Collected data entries
/-- Settles O45: with a call that comes now, or a word at the position, a step exists (`step_of_due`,
`step_eq_runWord`); otherwise it does not (`step_past_end`). -/
theorem stepStopsOnlyAtTheEnd : Obligations.StepStopsOnlyAtTheEnd := by
  intro s
  constructor
  · intro hstop
    have hcalls : ∀ c ∈ s.errCalls.head?, s.k < c.pos := by
      intro c hc
      obtain ⟨rest, hrest⟩ := List.head?_eq_some_iff.1 hc
      by_contra hdue
      exact hstop _ (step_of_due hrest (Nat.not_lt.1 hdue))
    refine ⟨?_, hcalls⟩
    by_contra hk
    exact hstop _ (step_eq_runWord hcalls (List.getElem?_eq_getElem (Nat.not_le.1 hk)))
  · rintro ⟨hk, hcalls⟩ t h
    rw [step_past_end hcalls hk] at h
    cases h

/-- A 32-bit word is the table word of its own number. -/
theorem tableWord_toNat (w : Word) : tableWord 32 w.toNat = w := by
  rw [tableWord, Nat.mod_eq_of_lt w.isLt, BitVec.ofNat_toNat, BitVec.setWidth_eq]

/-- The calls that come after a position do not come at it. -/
theorem lt_pos_of_mem_head?_callsAfter {k : Nat} {calls : List ErrCall} {c : ErrCall}
    (h : c ∈ (callsAfter k calls).head?) : k < c.pos := by
  have hnot := List.head?_dropWhile_not (ErrCall.due k) calls
  rw [show (calls.dropWhile (ErrCall.due k)).head? = some c from h] at hnot
  simpa [ErrCall.due] using hnot

/-- Settles O48: the placed word stands at the position (`progWord_putWord`), and the calls left come
after it. -/
theorem withFetchWordRunsTheWord : Obligations.WithFetchWordRunsTheWord := by
  refine fun s w => ⟨_, exec_eq_runInstr _ _, ?_, rfl, rfl, rfl, rfl⟩
  have hw : progWord (s.withFetchWord 32 w.toNat).program s.k = some w := by
    rw [State.withFetchWord, tableWord_toNat, progWord_putWord]
  exact step_eq_runWord (fun _ hc => lt_pos_of_mem_head?_callsAfter hc) hw

end Sys2Proof.Proofs
end

section
/-! Runs without a host call: the words to come, folded over the state (spec/40_dispatch.md section 5,
spec/41_accumulator.md section 4, spec/44_marker_unknown.md section 3). -/

namespace Sys2Proof.Proofs

open Sys2Proof.Machine Sys2Proof.Laws Sys2Proof.Safety

/-- What a sequence of words does to the state. -/
def runWords (s : State) (is : List Instr) : State := is.foldl runWord s

section Fold
variable (s : State) (is : List Instr)

/-- What every word keeps, a sequence of words keeps. -/
theorem runWords_keeps {α : Type} {f : State → α} (hf : ∀ s i, f (runWord s i) = f s) :
    f (runWords s is) = f s := by
  induction is generalizing s with
  | nil => rfl
  | cons i is ih => exact (ih (runWord s i)).trans (hf s i)

@[simp] theorem runWords_labels : (runWords s is).labels = s.labels :=
  runWords_keeps s is runWord_labels

@[simp] theorem runWords_program : (runWords s is).program = s.program :=
  runWords_keeps s is runWord_program

@[simp] theorem runWords_errCalls : (runWords s is).errCalls = s.errCalls :=
  runWords_keeps s is runWord_errCalls

@[simp] theorem runWords_k : (runWords s is).k = s.k + is.length := by
  induction is generalizing s with
  | nil => rfl
  | cons i is ih =>
    calc (runWords (runWord s i) is).k = s.k + 1 + is.length := ih (runWord s i)
      _ = s.k + (i :: is).length := by rw [List.length_cons, Nat.add_right_comm, Nat.add_assoc]

/-- The accumulator depends on no other part of the state. -/
theorem runWords_acc : (runWords s is).regs.acc = is.foldl accAfter s.regs.acc :=
  (List.foldl_hom (fun s : State => s.regs.acc) fun _ _ => rfl).symm

/-- R194: unknown instructions emit one diagnostic each and write no register. -/
theorem runWords_unknown (h : ∀ i ∈ is, ∃ op v, i = .unknown op v) :
    (runWords s is).regs = s.regs ∧
      (runWords s is).trace =
        s.trace ++ List.replicate is.length (.diag .unknownInstruction) := by
  induction is generalizing s with
  | nil => exact ⟨rfl, (List.append_nil _).symm⟩
  | cons i is ih =>
    obtain ⟨⟨op, v, rfl⟩, htail⟩ := List.forall_mem_cons.1 h
    obtain ⟨hregs, htrace⟩ := ih (runWord s (.unknown op v)) htail
    refine ⟨hregs, htrace.trans ?_⟩
    rw [List.length_cons, List.replicate_succ, ← List.singleton_append, ← List.append_assoc]
    rfl

end Fold

/-- The words to come are the one at the position and those after it. -/
theorem upcoming_succ {s : State} {w : Word} (hw : progWord s.program s.k = some w) (n : Nat) :
    upcoming s (n + 1) = decode w :: upcoming (runWord s (decode w)) n := by
  obtain ⟨hk, rfl⟩ := List.getElem?_eq_some_iff.1 hw
  rw [upcoming, List.drop_eq_getElem_cons hk, List.take_succ_cons, List.map_cons]
  rfl

/-- As many words are to come as the buffer still holds. -/
theorem upcoming_length {s : State} {n : Nat} (h : s.k + n ≤ s.program.length) :
    (upcoming s n).length = n := by
  simp only [upcoming, List.length_map, List.length_take, List.length_drop]
  omega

* [Task to complete] Filter the entries above down to the lines containing the word "position".

* [Answer for this exercise]
/-- Settles O45: with a call that comes now, or a word at the position, a step exists (`step_of_due`,
/-- The calls that come after a position do not come at it. -/
/-- Settles O48: the placed word stands at the position (`progWord_putWord`), and the calls left come
/-- The words to come are the one at the position and those after it. -/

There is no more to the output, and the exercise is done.